I Really Hope My Mom Reads This

The McCain/Palin campaign has been pounding the "redistribution of wealth" message into every other sentence over the last week or so, a coded phrase indicating a communist threat. This secret message is aimed at people my mother's age, who grew from adolescence to adulthood in the age of McCarthyism, blacklists, the Cuban Missile Crisis, and the domino theory.
It reminds them of the cereal-box decoder-ring theater of their childhood: Alert! The sinister communist plot for world domination did not end with the fall of the Berlin Wall; rather it moved underground, to the south side of Chicago, where community organizers and former hippie radicals now prepare to infiltrate America's highest office!
For those who fear communism as the chief foe in the global battle for the human soul, redistribution of wealth is like the seizure of grain from church-going farmers to feed party leaders and their whores. They ignore the fact that the United States' progressive income tax is, by definition, redistribution of wealth. And for some reason they fail to see Robin Hood as a collectivist traitor to the crown. To them, he's a populist hero.
Amid all this recent discussion of wealth redistribution in the presidential campaign, it is worthy to look back at the New Yorker magazine's profile of Sarah Palin from last September.
“We’re not just gonna concede to three big oil companies of this monopoly—Exxon, B.P., ConocoPhillips—and beg them to do this for Alaska,” Palin told me last month in Juneau. “We’re gonna say, ‘O.K., this is so economic that we don’t have to incentivize you to build this.
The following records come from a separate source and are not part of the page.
-- ==== Sys2Proof/Laws/Issue.lean ====
section
/-! SUPPORT. What looking at one slot, closing a bundle of one slot and committing it do. -/

namespace Sys2Proof.Machine

/-! ### Looking at a slot that is free to act -/

/-- What `State.ready` says of a slot instruction with its row. -/
theorem State.ready_iff {s : State} {i : Instr} {w : SlotWord} {r : Row} (hr : row i = some (w, r)) :
    s.ready i = true ↔
      s.core.stage = none ∧ encErr s.fw i = none ∧ ((∃ v, i = .csel v) ∨ s.thr.guard w = true) ∧
      s.thr.locked (.p w.pred.toNat) = false ∧ ((uses s i).any fun u => s.thr.locked u.reg) = false ∧
      (∀ x ∈ streamUses i, s.streamBad x = none ∧ s.streamReady x = true) ∧ s.latencyErr r.slot.num i = none ∧
      s.heldErr r.slot.num i = none ∧ s.poisonErr r.slot.num i = none := by
  have hc : selects i = true ↔ ∃ v, i = .csel v := by
    unfold selects
    split
    · simp
    · rename_i h; simp only [Bool.false_eq_true, false_iff, not_exists]; exact h
  unfold State.ready
  rw [hr]
  simp only [Bool.and_eq_true, Bool.or_eq_true, Option.isNone_iff_eq_none, Bool.not_eq_true', List.all_eq_true, hc]
  simp only [and_assoc]

theorem slotNo_eq {i : Instr} {w : SlotWord} {r : Row} (hr : row i = some (w, r)) : slotNo i = r.slot.num := by
  simp [slotNo, hr]

/-- A free slot that has room and raises nothing else looks at its instruction. -/
theorem State.lookSlot_free {s : State} {i : Instr} {w : SlotWord} {r : Row} (hr : row i = some (w, r))
    (h : s.ready i = true) (hn : s.roomHold i = false) (issue : State → Res) (ill : Option TrapInfo) :
    s.lookSlot i w (slotNo i) none ill issue = match ill with
      | some t => .trap t []
      | none => match issue s with
        | .ok es => .ok (es ++ streamEffs i ++ s.holdEffs (slotNo i) i)
        | r => r := by
  obtain ⟨-, h2, h3, h4, h5, h6, h7, h8, -⟩ := (State.ready_iff hr).mp h
  have hs : ((streamUses i).any fun x => (s.streamBad x).isNone && !s.streamReady x) = false := by
    simp only [List.any_eq_false, Bool.and_eq_true, Bool.not_eq_true', not_and, Bool.not_eq_false]
    exact fun x hx _ => (h6 x hx).2
  rw [← slotNo_eq hr] at h7 h8
  unfold State.lookSlot
  rw [h2]
  simp only [h4, h5, hs, hn, h7, h8, Option.none_or, Option.or_none, Bool.false_eq_true, if_false]
  rcases h3 with ⟨v, rfl⟩ | h3 <;> cases ill <;> simp [*] <;> cases issue s <;> rfl

theorem State.lookSlot_ready {s : State} {i : Instr} {w : SlotWord} {r : Row} (hr : row i = some (w, r))
    (h : s.ready i = true) (hn : s.roomHold i = false) {issue : State → Res} {es : List Eff} (hi : issue s = .ok es) :
    s.lookSlot i w (slotNo i) none none issue = .ok (es ++ streamEffs i ++ s.holdEffs (slotNo i) i) := by
  rw [State.lookSlot_free hr h hn, hi]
In fact, this has got to be a mutually beneficial partnership here as we build it. We’re gonna lay out Alaska’s must-haves. Parameters are gonna be set, rules are gonna be laid out, a law will encompass what it is that Alaska needs to protect our sovereignty, to insure it’s jobs first for Alaskans, and in-state use of gas’ ”—her list went on. In the past, she said, “Alaska was conceding too much, and chipping away at our sovereignty. And Alaska—we’re set up, unlike other states in the union, where it’s collectively Alaskans own the resources. So we share in the wealth when the development of these resources occurs.” And she said, “Our state constitution—it lays it out for me, how I’m to conduct business with resource development here as the state C.E.O. It’s to maximize benefits for Alaskans, not an individual company, not some multinational somewhere, but for Alaskans.”I believe that most people would say that folks should pay their fair share, that the land, the earth, belongs to everyone, and that those who benefit most from our society's freedoms ought to bear the greater burden for society's upkeep. If that's socialism, then I guess I'm as socialist as Sarah Palin.
Alaska is sometimes described as America’s socialist state, because of its collective ownership of resources—an arrangement that allows permanent residents to collect a dividend on the state’s oil royalties. It has been Palin’s good fortune to govern the state at a time of record oil prices, which means record dividend checks: two thousand dollars for every Alaskan. And because high oil prices also mean staggering heating bills in such a cold place—and because it’s always good politics to give money to voters—Palin got the legislature this year to send an extra twelve hundred dollars to every Alaskan man, woman, and child.